2.4 Google Plus Local
Google joined the classified search market by creating product catalogs and advocating businesses to post products and services to the Google Merchant Center. They also provide business listings to Google Plus Local. However, there is a huge barrier for the business providers to transfer their product database and daily updates over to the search engine site and also causes heavy workload involving intensive human effort and computational work.
2.5 Human-Powered search engine
Human-powered search engines, better known as Web directories, are popular simply because of the higher quality of links submitted and the caliber of the sites hand-picked to be included in the index. However, due to the resource constraints, it can only cover a small portion of the searchable information on the web.
It's worth mentioning that there are more category-based eCommerce sites and knowledge-based sites emerging that provide users with more structured data for searching products, services as well as information and knowledge. For instance, Amazon, eBay, Quora, Pose, etc. However, they are not search engines that are supposed to index information in general or across a certain niche.
2.6 Distributed search engine
Also called a peer-to-peer search engine, according to Wikipedia, "A distributed search engine is a search engine where there is no central server. Unlike traditional centralized search engines, work such as crawling, data mining, indexing, and query processing is distributed among several peers in a decentralized manner where there is no single point of control." The P2P-based search engine vendors believe that they can get millions of people to lend them their computers and privacy for the purpose of searching the Web by running a peer instance on their personal computers. It is also doubted to be fast enough and with the firewall issues.
2.7 Private search engine
2.8 New technologies
Among all the potential solutions to resolve the existing problem, two major groups of technologies have evolved and developed over the years to meet the challenge. Both Semantic Web and Agent Technology share the same root from the Knowledge Sharing Effort initiative projects sponsored by the Advanced Research Projects Agency (ARPA, later DARPA) within the U.S. Department of Defense for use by its projects at universities and research laboratories in the US. They defined the initial concepts of how distributed heterogeneous agent can work together in a collaborative way and how Semantic Web is formed.

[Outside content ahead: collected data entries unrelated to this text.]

/-- The volumes of a voice. PCM: level, velocity, track volume and PcmGain multiplied in this order, and the linear pan law. CGB:
the table entry of the 4-bit index over 7, times the level over 255, on the sides its pan position gives it
(R209, R251, R252). -/
def Obligations.VoiceVolumes : Prop :=
  ∀ (s : State) (v : Voice),
    let w := s.trkCtlOf v.track
    let vol := (w.extractLsb' 0 7).toNat
    let p := (w.extractLsb' 8 8).toInt
    let env := (F32.ofNat v.envLevel.toNat).div (F32.ofNat 255)
    let g := ((env.mul ((F32.ofNat v.vel.toNat).div (F32.ofNat 127))).mul ((F32.ofNat vol).div (F32.ofNat 127))).mul
      (pcmGain s.launch (s.config.extractLsb' 0 4))
    let v4 := vol * v.vel.toNat / 1024
    let a := ((F32.ofNat (v4 / 2)).div (F32.ofNat 7)).mul env
    derivePcmVol s v = (g.mul ((F32.ofInt (64 - p)).div (F32.ofNat 128)), g.mul ((F32.ofInt (64 + p)).div (F32.ofNat 128))) ∧
    v4 ≤ 15 ∧
    deriveCgbVol s v =
      (if p ≤ -22 then (.left, a, F32.zero) else if 22 ≤ p then (.right, F32.zero, a) else (.centre, a, a))

/-! ## Sources and resampling -/

/-- The pitch laws: for PCM, square and wave the kind's rate in Hz times `Exp2` of the pitch in octaves over the mix rate, for
noise `NoiseRate` of the pitch over the mix rate, 65536 Hz where the launch states no rate for the pitch (log 13);
the law SETPITCH takes is that of the voice's kind. Under P-EXP2, at pitch 0, 1200 and −1200 cents the rate is the
rate at pitch 0, its double and its half over the mix rate (R174, R175, R193, R199, R207, R17). -/
def Obligations.PitchLawAtOctaves : Prop :=
  ∀ (s : State),
    let rate := F32.ofNat s.mixRate.toNat
    let law (hz : F32) (p : BitVec 16) : F32 := (hz.mul (exp2 s.launch ((F32.ofInt p.toInt).div (F32.ofNat 1200)))).div rate
    (∀ (m : F32) (p : BitVec 16), pcmPhaseInc s m p = law m p) ∧
    (∀ p : BitVec 16, sqPhaseInc s p = law (sqRate0 s.launch) p) ∧
    (∀ p : BitVec 16, wavePhaseInc s p = law (waveRate0 s.launch) p) ∧
    (∀ p : BitVec 16, noisePhaseInc s p = (noiseRate s.launch p).div rate) ∧
    (∀ p : BitVec 16, s.launch.noiseRate.lookup p = none → noisePhaseInc s p = (F32.ofNat 65536).div rate) ∧
    (∀ (v : Voice) (p : BitVec 16), v.phaseIncAt s p =
      match v.source with
      | .pcm d => pcmPhaseInc s d.midCfreq p
      | .square _ _ => sqPhaseInc s p
      | .wave _ => wavePhaseInc s p
      | .noise _ => noisePhaseInc s p) ∧
    ∀ m : F32, m.isFinite = true →
      law m 0 = m.div rate ∧ law m 1200 = (m.mul F32.two).div rate ∧
      law m (BitVec.ofInt 16 (-1200)) = (m.mul F32.half).div rate

/-- The identity law: at `phaseInc = 1.0` and `fpos = +0.0` every variant outputs the current source sample bit for bit, and
the position moves by one whole sample (R161, which the spec derives). The wave buffer is one that Unpack writes. -/
def Obligations.IdentityResampling : Prop :=
  ∀ (s : State) (v : Voice), v.fpos = F32.zero → v.phaseInc = F32.one →
    (∀ buf, v.source = .wave buf → ∀ x ∈ buf.toList, ∃ n : BitVec 4, x = nibbleValue n) →
    resample s v = v.src s v.ipos.toNat ∧
    resampleNearest s v = v.src s v.ipos.toNat ∧
    resampleLinear s v = v.src s v.ipos.toNat ∧
    resampleSinc s (sincKernel s.launch) v = v.src s v.ipos.toNat ∧
    resampleSinc s (blepKernel s.launch) v = v.src s v.ipos.toNat ∧
    (advanceVoice v).fpos = F32.zero ∧
    (advanceVoice v).ipos = BitVec.ofNat 32 (v.wrap (v.ipos.toNat + 1))

/-- A PCM voice reads sample memory only at its own sample indices 0 to `endPos − 1`: two states whose sample memories agree
there give it the same source, at every index, negative ones and ones beyond the end among them (R172, R76). -/
def Obligations.PcmReadsOnlyItsSamples : Prop :=
  ∀ (s t : State) (d : PcmData),
    (∀ k < d.endPos.toNat, s.memRead (d.base.toNat + k) = t.memRead (d.base.toNat + k)) →
    ∀ k : Int, pcmSrc s d k = pcmSrc t d k

/-- The position wrap of a PCM voice: a looping voice stays below `endPos` and plays on in the loop body, so it never reaches
end of stream; any other stops at `endPos` (R172, R173, R179 d, the last derived by the spec). -/
def Obligations.PcmWrap : Prop :=
  ∀ (d : PcmData) (i : Nat),
    (i < d.endPos.toNat → pcmWrap d i = i) ∧
    (d.endPos.toNat ≤ i → d.loopEnabled = true → d.loopPos.toNat < d.endPos.toNat →
      pcmWrap d i = d.loopPos.toNat + (i - d.endPos.toNat) % (d.endPos.toNat - d.loopPos.toNat) ∧
      pcmWrap d i < d.endPos.toNat ∧
      ∀ s : State, pcmSrc s d i = pcmSrc s d (pcmWrap d i)) ∧
    (d.endPos.toNat ≤ i → ¬ (d.loopEnabled = true ∧ d.loopPos.toNat < d.endPos.toNat) →
      pcmWrap d i = d.endPos.toNat)

/-- The LFSR sequences return to the all-ones seed for the first time after 32767 (FINE) and 127 (ROUGH) steps, and never
pass through zero (R206, which the spec derives from R203 and R204). -/
def Obligations.LfsrPeriods : Prop :=
  (lfsrAt .fine 32767 = 0x7FFF#15 ∧ ∀ j, 0 < j → j < 32767 → lfsrAt .fine j ≠ 0x7FFF#15 ∧ lfsrAt .fine j ≠ 0) ∧
  (lfsrAt .rough 127 = 0x7F#15 ∧ ∀ j, 0 < j → j < 127 → lfsrAt .rough j ≠ 0x7F#15 ∧ lfsrAt .rough j ≠ 0)

/-! ## PROCESS -/

/-- PROCESS of a configured block whose voices are inside sample memory completes: one frame of `trackLimit` buffers and a
master, each of `2B` values, is appended, no DEAD voice is left in the pool, `cp` moves, and every register,
TRKCTL, the responses and the inputs are as before (R244, R249). -/
def Obligations.ProcessEmitsOneFrame : Prop :=
  ∀ (s : State), s.configured = true → s.samplesInMemory = true →
    ∃ t f, exec .process s = .next t ∧
      t = { s with pool := t.pool, rev := t.rev, audio := s.audio ++ [f], cp := s.cp + 1 } ∧
      f.out.length = s.trackLimit ∧ (∀ o ∈ f.out, o.length = 2 * s.blockSamples) ∧
      f.master.length = 2 * s.blockSamples ∧
      (∀ v ∈ t.pool, v.eState ≠ .dead)

/-- PROCESS of a configured block whose voices are inside sample memory, voice by voice: each track's buffer is, at every index,
the sum from `+0.0` of its voices' contributions in pool order; each track's reverb runs over its buffer; the
master is, at every index, the sum of the tracks' outputs in ascending order; the frame of these is appended;
the pool is each voice after its own frame, in the same order, without the DEAD ones; nothing else changes
(R81, R244 to R249, R281). -/
def Obligations.ProcessMixesInPoolOrder : Prop :=
  ∀ (s : State), s.configured = true → s.samplesInMemory = true →
    let outs := (List.range s.trackLimit).map fun t =>
      reverb s (s.rev.getD t { line := [], pos := 0 }) (mixedTrack s t)
    let master := (List.range s.blockSamples).map fun i =>
      outs.foldl (fun m o => addStereo m (o.1.getD i silence)) silence
    exec .process s = .next
      { s with
          pool := (s.pool.map fun v => (voiceFrame s v).2).filter fun v => decide (v.eState ≠ .dead)
          rev := outs.map (·.2)
          audio := s.audio ++ [{ out := outs.map fun o => interleave o.1, master := interleave master }]
          cp := s.cp + 1 }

Agent Technology generalizes the client-server architecture and becomes an important technology for distributed systems. It promises to deliver a personalized service for individual needs by creating various types of software agents that roam the internet to collect information and perform the tasks on the user's behalf with various types of the agent framework and common Agent Communication Language (ACL). IBM was also working on combining Java Applet technology with agents into what it calls "aglets". Unfortunately, the deployment of aglets is facing major challenges, such as the security issue for mobile agents.
The Semantic Web stack builds on the W3C's Resource Description Framework (RDF) and provides a way to extend the network of hyperlinked human-readable web pages by inserting machine-readable meta data about pages and how they are related to each other. However, after it was originally proposed by Berners-Lee since year 2001 to present, this has yet to happen as there are many critics concerning its feasibility and places a heavy burden on web masters, blog authors and web publishers to embed additional machine-readable meta data into billions of web pages that are designed to be read by people. This makes it more time-consuming to create and publish content along with the possibility of misleading of the meta tags.